Take a look at recent calculations of the ratio: Microsoft 1.6, Yahoo 5.5, Pepsico 1.6, Goodyear 8.8, and Merck 1.0. 

The ratios imply Microsoft, Pepsico and Merck have earnings that result in healthy cash flows that can amortize debt in less than 2-3 years. They suggest that Goodyear and Yahoo might have earnings and cash-flow woes, where debt will take years to amortize and could be a burden, especially if earnings prove to be volatile in the future.

In leveraged-finance transactions, analysts determine the maximum amount of debt that creditors will tolerate for an earnings stream (maximum Debt/Ebitda). The more confident they are that the borrower can achieve a stream of earnings, the more comfortable they are with debt, which will be amortized by the same, predictable flow of earnings. That explains the possibility of getting a debt deal done at Debt/Ebitda ratios < 5. 

When Verizon acquired all of Verizon Wireless from Vodafone in 2013 and took on $49 billion in new debt to do so, Debt/Ebitda calculations pushed toward eye-popping 9.0--very little room for error in operating performance to pay this all down.)

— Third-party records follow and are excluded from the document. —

-- ==== Sys2Proof/Laws/State.lean ====
section
/-! SUPPORT. Laws/State.lean: what each named update of the state leaves and changes, field by field. -/
namespace Sys2Proof.Laws
open Sys2Proof.Machine
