/-- The checks of FW_ACTIVATE for the staged image `st` of part `p`, in the order of R426; `hand` says whether the activation hands over. -/
def activateChecks (p : Nat) (st : Image) (hand : Bool) (b : Bytes) (s : State) : List (Option Reply) :=
  [need (decide (p < 5)) (Reply.range 0), rsvd b 1 7, rsvd b 14 2, need (s.ctl.stageSt.look p 0 == 2) (.err eState),
    need ((b.drop 8).take 6 == verTriple st.hdr) (.range 8), need (s.ctl.act.isNone && s.flash.trial == 0) (.err eBusy),
    need (mayActivate p s.chip.st) (.err eState), need (imageValid s.flash p st) (.err eAuth),
    need (compatible (setWith s p st.hdr) (lastsWith s p)) (.err eState),
    need (!(p == 1 && majorOf st.hdr != libMajor s && !(heldPeals s).isEmpty)) (.err eState), need (twinAgrees s p st.hdr) (.err eTwin),
    need (!hand || s.host.features.getLsbD 5) (.err eFeature)]

/-- Settles O27: each message passes its checks, and what its rules reply past them is read off. -/
theorem controlMessagesTakeEffect : Obligations.ControlMessagesTakeEffect := by
  unfold Obligations.ControlMessagesTakeEffect
  intro m s
  refine ⟨?snapshot, ?fwActivate, ?attest, ?lastLoad, ?shadowConfig⟩
  case snapshot =>
    intro hs r b hkind hres hfree
    refine defers_of_noReply b r hs exec_snapshot ?_
    rw [(firstOf_none _).mpr (by simp [need_none, rsvd_none, hkind, hres, hfree])]
    rfl
  case fwActivate =>
    intro hs r b p st act hp h1 h14 hst hver hact htrial hchip himg hcompat hlib htwin
    have hpass (hand : Bool) (hf : hand = true → r.host.features.getLsbD 5 = true) : firstOf (activateChecks p st hand b r) = none := by
      have hlib' : (¬p = 1 ∨ majorOf st.hdr = libMajor r) ∨ heldPeals r = [] := or_assoc.mpr (imp_iff_not_or.mp hlib)
      have hf' : hand = false ∨ r.host.features.getLsbD 5 = true := by cases hand <;> simp_all
      simp only [firstOf_none, activateChecks, List.forall_mem_cons, need_none, rsvd_none]
      exact ⟨by simpa using hp, h1, h14, by simpa using hst, by simpa using hver, by simp [hact, htrial], (mayActivate_iff _ _).mpr hchip,
        himg, hcompat, by simpa using hlib', htwin, by simpa using hf', nofun⟩
    refine ⟨fun hp0 hwant hpause hfeat => ?handover, fun hp0 => ?load, fun hp0 hstay => ?restart⟩
    case handover =>
      have hand : (p == 0 && wantsHandover r && !needsPause st.hdr) = true := by simp [hp0, hwant, hpause]
      refine defers_of_noReply b r hs exec_fwActivate ?_
      dsimp only
      split
      · next h => exact absurd h (not_refused (hpass _ fun _ => hfeat))
      · rw [hand]; rfl
    case load =>
      have stay : (p == 0 && wantsHandover r && !needsPause st.hdr) = false := by simp [hp0]
      refine answersOk_of_reply b r hs exec_fwActivate ?_
      dsimp only
      split
      · next h => exact absurd h (not_refused (hpass _ (by rw [stay]; nofun)))
      · rw [stay, if_neg nofun, if_neg hp0]
    case restart =>
      have stay : (p == 0 && wantsHandover r && !needsPause st.hdr) = false := by rcases hstay with h | h <;> simp [h]
      refine defers_of_noReply b r hs exec_fwActivate ?_
      dsimp only
      split
      · next h => exact absurd h (not_refused (hpass _ (by rw [stay]; nofun)))
      · rw [stay, if_neg nofun, if_pos hp0]; rfl
  case attest =>
    intro hs r b hres hnext hsoon x q
    refine answersOk_of_reply b r hs exec_attest ?_
    dsimp only
    rw [(firstOf_none _).mpr ?checks]
    · rfl
    case checks =>
      simp only [List.forall_mem_cons, need_none, rsvd_none]
      refine ⟨hres, by simpa using hnext, ?_, nofun⟩
      cases h : r.ctl.quoteAt with
      | none => rfl
      | some t => simpa using hsoon t h
  case lastLoad =>
    intro hs r b id hfault hpend hstage htrial t
    refine answersOk_of_reply b r hs exec_lastLoad ?_
    simp [hfault, hpend, hstage, htrial, id, t]
  case shadowConfig =>
    intro hs r b hon htables hsome h2 hper hper' haddr hrate hrate' h20
    have hsome' := imp_iff_not_or.mp hsome
    refine answersOk_of_reply b r hs exec_shadowConfig (checked_none ((firstOf_none _).mpr ?_) _ _ _)
    simp [need_none, rsvd_none, *]

/-- Settles O41: the guards of each command say which of its branches is taken. -/
theorem seamsAndMemoryErrorsAct : Obligations.SeamsAndMemoryErrorsAct := by
  unfold Obligations.SeamsAndMemoryErrorsAct
  intro s m dir lane b n r
  simp only [exec_seamFrameCrcFail, exec_seamLaneLoss, exec_bufferEccError]
  refine ⟨fun hm hdir => ?seam, fun hn hkeep => ?entry, fun hgone ue => ?gone, rfl, rfl, rfl, rfl⟩
  case seam =>
    have hreal : ¬(decide (10 ≤ m) || decide (2 ≤ dir)) = true := by simp [hm, hdir]
    have hloss (h0 : (s.seam m dir).spares = 0) : ¬(decide (10 ≤ m) || decide (2 ≤ dir) || decide ((s.seam m dir).spares ≠ 0)) = true := by
      simp [hm, hdir, h0]
    refine ⟨fun h => ?again, fun h h0 => ?exhausted, fun h h0 => ?spare, fun h0 h => ?fence, fun h0 h => ?narrow⟩
    case again => exact (if_neg hreal).trans (if_pos h)
    case exhausted => exact (if_neg hreal).trans ((if_neg h.not_gt).trans (if_pos h0))
    case spare => exact (if_neg hreal).trans ((if_neg h.not_gt).trans (if_neg h0))
    case fence => exact (if_neg (hloss h0)).trans (if_pos h)
    case narrow => exact (if_neg (hloss h0)).trans (if_neg h.not_ge)
  case entry =>
    have hserves : ¬(decide (199728 ≤ n) || (s.block b).retired.contains n) = true := by rw [hkeep]; simpa using hn
    exact ⟨if_neg hserves, if_neg hserves⟩
  case gone =>
    have hskip : (decide (199728 ≤ n) || (s.block b).retired.contains n) = true := by simpa using hgone
    exact if_pos hskip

No matter how much the ratio is discussed or used, analysts should recognize its flaws, because 
  1. Ebitda, as mentioned, is still an approximation of cash flows,
  2. The ratio assumes cash from operations is available only for debt-related payments,
  3. The ratio disregards interest rates and related fluctuations,
  4. The ratio neglects that tax obligations are real, required, and must be tended to, and
  5. The ratio presumes earnings are not necessarily available for dividends, new investments and capital expenditures—an unrealistic scenario for many companies.
A thorough analysis, of course, requires the analyst to use Ebitda to derive actual cash flow from operations and to consider a variety of factors, including investment requirements, working-capital requirements and adjustments, and perhaps other cash sources. 

But all deals, discussions of new financings and negotiations must have a starting point, and why not Debt/Ebitda?

Debt Capacity: 
What's the Most a Company Can Tolerate?

For any company under review by an analyst, what about the approach of computing the maximum amount of debt the company's operating cash flows can handle?

When they project operating cash flows in the periods to come, whether 5- or 7-years out, analysts measure whether a company can pay down existing debt and interest expense and any new debt that’s necessary to generate those projected cash flows. 

Analysts, too, if they wish, can compute an imprecise, but useful number: a maximum “debt capacity,” the highest amount of debt the operations can tolerate over a certain time frame. (Five-year debt capacity would be the sum of discounted projected cash flows over five years, discounted at the interest cost of debt and assuming all cash flow is used for debt-service only.)

“Debt capacity” can be a marketing tool for bankers in discussions with clients who contemplate new debt to finance growth, new investments or planned expansion. Knowing what might be maximum debt capacity, bankers can respond immediately to a client to confirm whether new debt is worth considering. 

Pepsico, for example, has about $23 billion in debt. A rough debt-capacity exercise might show its extremely reliable cash flows will tolerate as much as $20 billion more in debt (or $45 billion in total capacity). It won’t need this much in new debt, but it proves what its operating cash flows can handle despite debt-equity ratios that continue to rise.

Debt-capacity calculations come with red flags. Does the calculation reflect all the capital expenditures necessary to keep the company growing? Does it allow for cash to be set aside for unplanned or emergency purposes? 

Does it permit companies to pay dividends to shareholders who expect predictable quarterly payouts (as a company like Pepsico would surely want to do)? Does it capture no-growth and worst-case scenarios? 

Just like the Debt/Ebitda, “debt capacity” is merely one tool among many. Analysts must probe and still take steps beyond. 

At least companies (and the analysts who assess them) have ways to get more comfortable with that elephant in the room, tame it and use it to gain advantages to shareholders.